Já a coordenadora da Diretoria de Inclusão Social de Egressos do Sistema Prisional de Minas Gerais, Francine de Paula, propõe uma saída administrativa para o impasse. “Embora legalmente a condenação criminal gere a suspensão dos direitos políticos deste público específico, o acesso à primeira ou à segunda via do título eleitoral não deveria ser impossibilitado. Dessa forma, portando tal documentação, a pessoa egressa do sistema prisional poderia participar dos processos seletivos nos quais o título é exigido, seja para se cadastrar para concorrer a uma vaga, seja para contratação efetiva.”

Judicialização

Para tentar uma solução judicial, a Defensoria Pública de São Paulo (DPE-SP) examina frequentemente casos de pessoas que ainda cumprem pena e pedem para trabalhar, mesmo sem o título eleitoral. Quando pertinente, o órgão recorre ao Tribunal de Justiça de São Paulo (TJSP), onde as câmaras de direito penal julgam recursos que pedem o reconhecimento da extinção da punibilidade.

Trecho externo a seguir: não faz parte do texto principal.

theorem witness_ConfigErrorIsInitsAlone :
    (fresh [] []).seq = .idle ∧ (fresh [] []).ctl ≠ .ready ∧ (0 : Rat) ≤ 0 ∧
    (fresh [] []).status ≠ .configError ∧
    (nextOf (exec (.init 0) (fresh [] []))).map (fun t => t.status) = some .configError := by decide

theorem witness_SetFreqStages :
    (ready 268435456 .sine 0 [] []).seq = .idle ∧ (ready 268435456 .sine 0 [] []).ctl = .ready ∧
    (ready 268435456 .sine 0 [] []).clock = some 268435456 ∧ (0 : Rat) < 268435455 ∧
    twRaw (ready 268435456 .sine 0 [] []).cfg.round 268435455 268435456 = .ok 268435455 ∧
    (268435455 : Int) ≤ 2 ^ 28 - 1 ∧ (0 : Int) ≤ 4095 ∧ (4095 : Int) ≤ 4095 := by decide +kernel

theorem witness_SetFreqOutOfRange :
    (ready 268435456 .sine 0 [] []).seq = .idle ∧ (ready 268435456 .sine 0 [] []).ctl = .ready ∧
    (ready 268435456 .sine 0 [] []).clock = some 268435456 ∧ (0 : Rat) < 268435456 ∧
    (0 : Rat) ≤ 0 ∧ twRaw .halfEven 268435456 268435456 = .ok 268435456 ∧
    (2 : Int) ^ 28 - 1 < 268435456 ∧ (-1 : Int) < 0 ∧ (4095 : Int) < 4096 := by decide +kernel

theorem witness_SetModeStages :
    (ready 25000000 .sine 1 [] []).seq = .idle ∧ (ready 25000000 .sine 1 [] []).ctl = .ready ∧
    ((0b10 : BitVec 2) = 0b10 ∧ WaveformMode.square = .square) := by decide

theorem witness_SetModeReservedCode :
    (ready 25000000 .sine 1 [] []).seq = .idle ∧ (ready 25000000 .sine 1 [] []).ctl = .ready := by decide

theorem witness_ShutdownStagesOrLogs :
    (ready 25000000 .sine 1 [] []).seq = .idle ∧ (ready 25000000 .sine 1 [] []).ctl = .ready ∧
    (fresh [] []).seq = .idle ∧ (fresh [] []).ctl ≠ .ready ∧
    (Instr.quit = .shutdown ∨ Instr.quit = .exit ∨ Instr.quit = .quit) := by decide

theorem witness_CommandLegality :
    (ready 25000000 .sine 1 [] []).seq = .idle ∧ (ready 25000000 .sine 1 [] []).ctl = .ready ∧
    (ready 25000000 .sine 1 [] []).status ≠ .protocolStateError ∧
    (nextOf (exec (.setMode 0b11) (ready 25000000 .sine 1 [] []))).isSome = true ∧
    (fresh [] []).seq = .idle ∧ (fresh [] []).ctl ≠ .ready ∧
    (fresh [] []).status ≠ .protocolStateError ∧
    (nextOf (exec (.init 0) (fresh [] []))).isSome = true := by decide

theorem witness_WaveformLinesExpand :
    (ready 25000000 .sine 1 [] []).seq = .idle ∧ (ready 25000000 .sine 1 [] []).ctl = .ready ∧
    (fresh [] []).seq = .idle ∧ (fresh [] []).ctl ≠ .ready ∧ LineNames 1000 (.square 1000) .square :=
  ⟨rfl, rfl, rfl, by decide, .inr (.inr ⟨rfl, rfl⟩)⟩

theorem witness_CommandsHeldWhileBusy :
    IsPortInstr (.init 1) ∧ IsPortInstr (.sine 1) ∧ (inSetFreq 0 [.ok]).seq = .busy :=
  ⟨.inl ⟨1, rfl⟩, .inr (.inr (.inr (.inr (.inl ⟨1, .sine, .inl ⟨rfl, rfl⟩⟩)))), rfl⟩

/-- The front-end line is a form of `RejectionChangesNothingElse` too. -/
theorem witness_RejectionChangesNothingElse_line :
    IsPortInstr (.triangle 5) ∧ (fresh [.line (.waveform .triangle 5)] []).seq = .idle ∧
    (nextOf (exec (.triangle 5) (fresh [.line (.waveform .triangle 5)] []))).map
      (fun t => (t.seq, t.status)) = some (.idle, .protocolStateError) :=
  ⟨.inr (.inr (.inr (.inr (.inl ⟨5, .triangle, .inr (.inl ⟨rfl, rfl⟩)⟩)))), rfl, by decide⟩

theorem witness_RejectionChangesNothingElse :
    IsPortInstr (.init 0) ∧ (fresh [] []).seq = .idle ∧
    (nextOf (exec (.init 0) (fresh [] []))).map (fun t => (t.seq, t.status)) =
      some (.idle, .configError) :=
  ⟨.inl ⟨0, rfl⟩, rfl, by decide⟩

theorem witness_FirstErrorWins :
    (fresh [] []).seq = .idle ∧ (fresh [] []).ctl ≠ .ready ∧
    (ready 25000000 .sine 0 [] []).seq = .idle ∧ (ready 25000000 .sine 0 [] []).ctl = .ready ∧
    (0 : Rat) ≤ 0 ∧ (0 : Rat) < 1 ∧
    ∀ clk, (ready (-1) .sine 0 [] []).clock = some clk → clk ≤ 0 := by
  refine ⟨rfl, by decide, rfl, rfl, by decide, by decide, ?_⟩
  intro clk h
  obtain rfl : (-1 : Rat) = clk := Option.some.inj h
  decide

theorem witness_WordWriteAdvances :
    WritesWord (inSetFreq 2 [.ok]).cfg (.freq0 3) 0x4003 ∧ (inSetFreq 2 [.ok]).seq = .busy ∧
    (inSetFreq 2 [.ok]).seqWords.get (inSetFreq 2 [.ok]).step.toNat = some 0x4003 ∧
    (inSetFreq 2 [.ok]).answers = [.ok] ∧ (inSetFreq 2 [.ok]).step + 1 ≠ (inSetFreq 2 [.ok]).seqLen :=
  ⟨.inr (.inr (.inr (.inl ⟨3, by decide, rfl, rfl⟩))), rfl, rfl, rfl, by decide⟩

theorem witness_CommitOnLastOk :
    WritesWord (inSetFreq 4 [.ok]).cfg (.controlWord .sine 0) 0x2000 ∧
    (inSetFreq 4 [.ok]).seq = .busy ∧
    (inSetFreq 4 [.ok]).seqWords.get (inSetFreq 4 [.ok]).step.toNat = some 0x2000 ∧
    (inSetFreq 4 [.ok]).answers = [.ok] ∧ (inSetFreq 4 [.ok]).step + 1 = (inSetFreq 4 [.ok]).seqLen ∧
    (inSetFreq 4 [.ok]).seqOp ≠ .shutdown ∧
    (nextOf (exec (.controlWord .sine 0) (inSetFreq 4 [.ok]))).map (fun t => t.dev.freq0) = some 5000 ∧
    (inSetFreq 4 [.ok]).dev.freq0 = 0 :=
  ⟨.inl ⟨.sine, 0, rfl, by decide⟩, rfl, rfl, rfl, by decide, by decide, by decide, rfl⟩

theorem witness_AbortOnTransportError :
    WritesWord (inSetFreq 3 [.err cause]).cfg (.phase 0) 0xC000 ∧
    (inSetFreq 3 [.err cause]).seq = .busy ∧
    (inSetFreq 3 [.err cause]).seqWords.get (inSetFreq 3 [.err cause]).step.toNat = some 0xC000 ∧
    (inSetFreq 3 [.err cause]).answers = [.err cause] ∧ (inSetFreq 3 [.err cause]).seqOp ≠ .shutdown :=
  ⟨.inr (.inr (.inr (.inr (.inr ⟨0, rfl, by decide⟩)))), rfl, rfl, rfl, by decide⟩

theorem witness_ShutdownEndsWhateverTheAnswer :
    WritesWord (oneWord .shutdown 0x0100 [.err cause]).cfg .resetWord 0x0100 ∧
    (oneWord .shutdown 0x0100 [.err cause]).seq = .busy ∧
    (oneWord .shutdown 0x0100 [.err cause]).step = 0 ∧
    (oneWord .shutdown 0x0100 [.err cause]).seqLen = 1 ∧
    (oneWord .shutdown 0x0100 [.err cause]).seqWords.w0 = 0x0100 ∧
    (oneWord .shutdown 0x0100 [.err cause]).seqOp = .shutdown ∧
    (oneWord .shutdown 0x0100 [.err cause]).answers = [.err cause] ∧
    (oneWord .shutdown 0x0100 [.ok]).answers = [.ok] :=
  ⟨.inr (.inr (.inl ⟨rfl, rfl⟩)), rfl, rfl, rfl, rfl, rfl, rfl, rfl⟩

theorem witness_WordsHeldOrRefused :
    WritesWord (inSetFreq 2 []).cfg (.freq0 3) 0x4003 ∧ (inSetFreq 2 []).answers = [] ∧
    (fresh [] []).seq = .idle ∧
    (inSetFreq 1 [.ok]).seqWords.get (inSetFreq 1 [.ok]).step.toNat ≠ some 0x4003 ∧ 2 ^ 14 ≤ 0x4000 :=
  ⟨.inr (.inr (.inr (.inl ⟨3, by decide, rfl, rfl⟩))), rfl, rfl, by decide, by decide⟩

theorem witness_InitRuns :
    (fresh [.command { op := 0b00, clockHz := 1 }] [.ok, .ok]).resetInput = false ∧
    (fresh [.command { op := 0b00, clockHz := 1 }] [.ok, .ok]).seq = .idle ∧
    (fresh [.command { op := 0b00, clockHz := 1 }] [.ok, .ok]).ctl ≠ .ready ∧
    ({ op := 0b00, clockHz := 1 } : CommandRecord).op = 0b00 ∧ (0 : Rat) < 1 ∧
    (fresh [] [.ok, .ok]).answers = [.ok, .ok] ∧ (fresh [] [.err cause]).answers = [.err cause] ∧
    (fresh [] [.ok, .err cause]).answers = [.ok, .err cause] := by decide

theorem witness_SetFreqWritesFiveWordsAndCommits :
    (ready 268435456 .square 0 [setFreqRecord 268435455 1 4095] [.ok, .ok, .ok, .ok, .ok]).seq = .idle ∧
    (ready 268435456 .square 0 [setFreqRecord 268435455 1 4095] [.ok, .ok, .ok, .ok, .ok]).resetInput =
      false ∧
    (ready 268435456 .square 0 [setFreqRecord 268435455 1 4095] [.ok, .ok, .ok, .ok, .ok]).ctl = .ready ∧
    (ready 268435456 .square 0 [setFreqRecord 268435455 1 4095] [.ok, .ok, .ok, .ok, .ok]).clock =
      some 268435456 ∧
    (0 : Rat) < 268435455 ∧
    twRaw .halfEven 268435455 268435456 = .ok ((0xFFFFFFF : TuningWord).toNat : Int) ∧
    (0 : Int) ≤ 4095 ∧ (4095 : Int) ≤ 4095 := by decide +kernel

theorem witness_SetFreqAbortsAtEachWrite :
    (ready 268435456 .square 0 [setFreqRecord 1 1 0] [.ok, .ok, .ok, .ok, .err cause]).answers =
      List.replicate 4 .ok ++ [.err cause] ∧
    (ready 268435456 .square 0 [setFreqRecord 1 1 0] [.err cause]).answers =
      List.replicate 0 .ok ++ [.err cause] ∧
    (ready 268435456 .square 0 [setFreqRecord 1 1 0] [.err cause]).seq = .idle ∧
    (ready 268435456 .square 0 [setFreqRecord 1 1 0] [.err cause]).resetInput = false ∧
    (ready 268435456 .square 0 [setFreqRecord 1 1 0] [.err cause]).ctl = .ready ∧
    twRaw .halfEven 1 268435456 = .ok ((1 : TuningWord).toNat : Int) ∧ 4 < 5 ∧ 0 < 5 := by
  decide +kernel

theorem witness_SetModeRuns :
    (ready 25000000 .sine 0 [.command { op := 0b10, mode := 0b01 }] [.ok]).resetInput = false ∧
    (ready 25000000 .sine 0 [.command { op := 0b10, mode := 0b01 }] [.ok]).seq = .idle ∧
    (ready 25000000 .sine 0 [.command { op := 0b10, mode := 0b01 }] [.ok]).ctl = .ready ∧
    modeOfCode 0b01 = some .triangle ∧
    (ready 25000000 .sine 0 [.command { op := 0b10, mode := 0b01 }] [.err cause]).answers =
      [.err cause] := by decide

No entanto, o resultado nem sempre é favorável. O entendimento dos magistrados a respeito do impasse justifica a estratégia da Defensoria de buscar o direito ao trabalho de cada preso, individualmente, e não por meio de um instrumento que resulte em uma decisão com repercussão geral. “Não se habilita a ser repercussão geral nem Incidente de Resolução de Demandas Repetitivas, porque não é tema pacificado. Como ainda está muito disputado, temos um risco de recebermos uma decisão em contrário”, explica o defensor público Thiago de Luna Cury, coordenador do Núcleo Especializado de Situação Carcerária da DPE-SP.

Perspectivas

Enquanto não conseguem voltar ao mercado de trabalho, os egressos ouvidos na matéria se dividem entre frustrações, nostalgia, expectativas e pequenas vitórias. Aos 35 anos de idade, pai de um filho de cinco anos e esposo de uma mulher presa, Geraldo* conta com a ajuda da tia do menino para ajudar nas despesas da casa da mãe, onde mora, na periferia de Belo Horizonte. “De vez em quando, faço uma reforma de piscina, de uma sauna, mas na época de chuva, falta interesse. Fiz o cadastro do Bolsa Família, só que tem uma fila de 5 mil pessoas que vão analisar antes da minha. Não tem previsão de resposta.”

Geraldo* lembra que era mais fácil arrumar emprego dentro da prisão. Enquanto cumpria pena no regime fechado, trabalhava em uma empresa de embalagem. “Fazia contagem, era responsável pela equipe de colagem de sacolinhas, cerca de 15 pessoas. Contabilizava os lotes de 50 e botava nos pallets. Enchia o caminhão que levava os pacotes.”

A falta do título de eleitor atrapalhou João* a se matricular em cursos de capacitação profissional, como os do Sistema S. Mesmo assim, não desanima. Faz planos. Tem uma entrevista de emprego em uma fábrica que faz colchões e camas. “O meu primeiro salário eu ajudaria meu pai em casa.”

Ricardo* sonha com um trabalho “fichado” na empresa onde opera uma máquina que faz galões para armazenar produtos químicos. “O dono está tentando me registrar”, afirma. Lincoln* distribui currículos em toda a região de Pereira Barreto. “Envio pela internet, cadastro no site, mas gosto de ir pessoalmente no RH da empresa. Já viajei até 40 quilômetros por uma vaga”, conta. Em fevereiro, começou os trâmites para obter seu primeiro título de eleitor. No dia 11 de fevereiro, esteve no cartório eleitoral da cidade e fez seu registro biométrico para passar a constar do Cadastro Nacional de Eleitores do Tribunal Superior Eleitoral (TSE).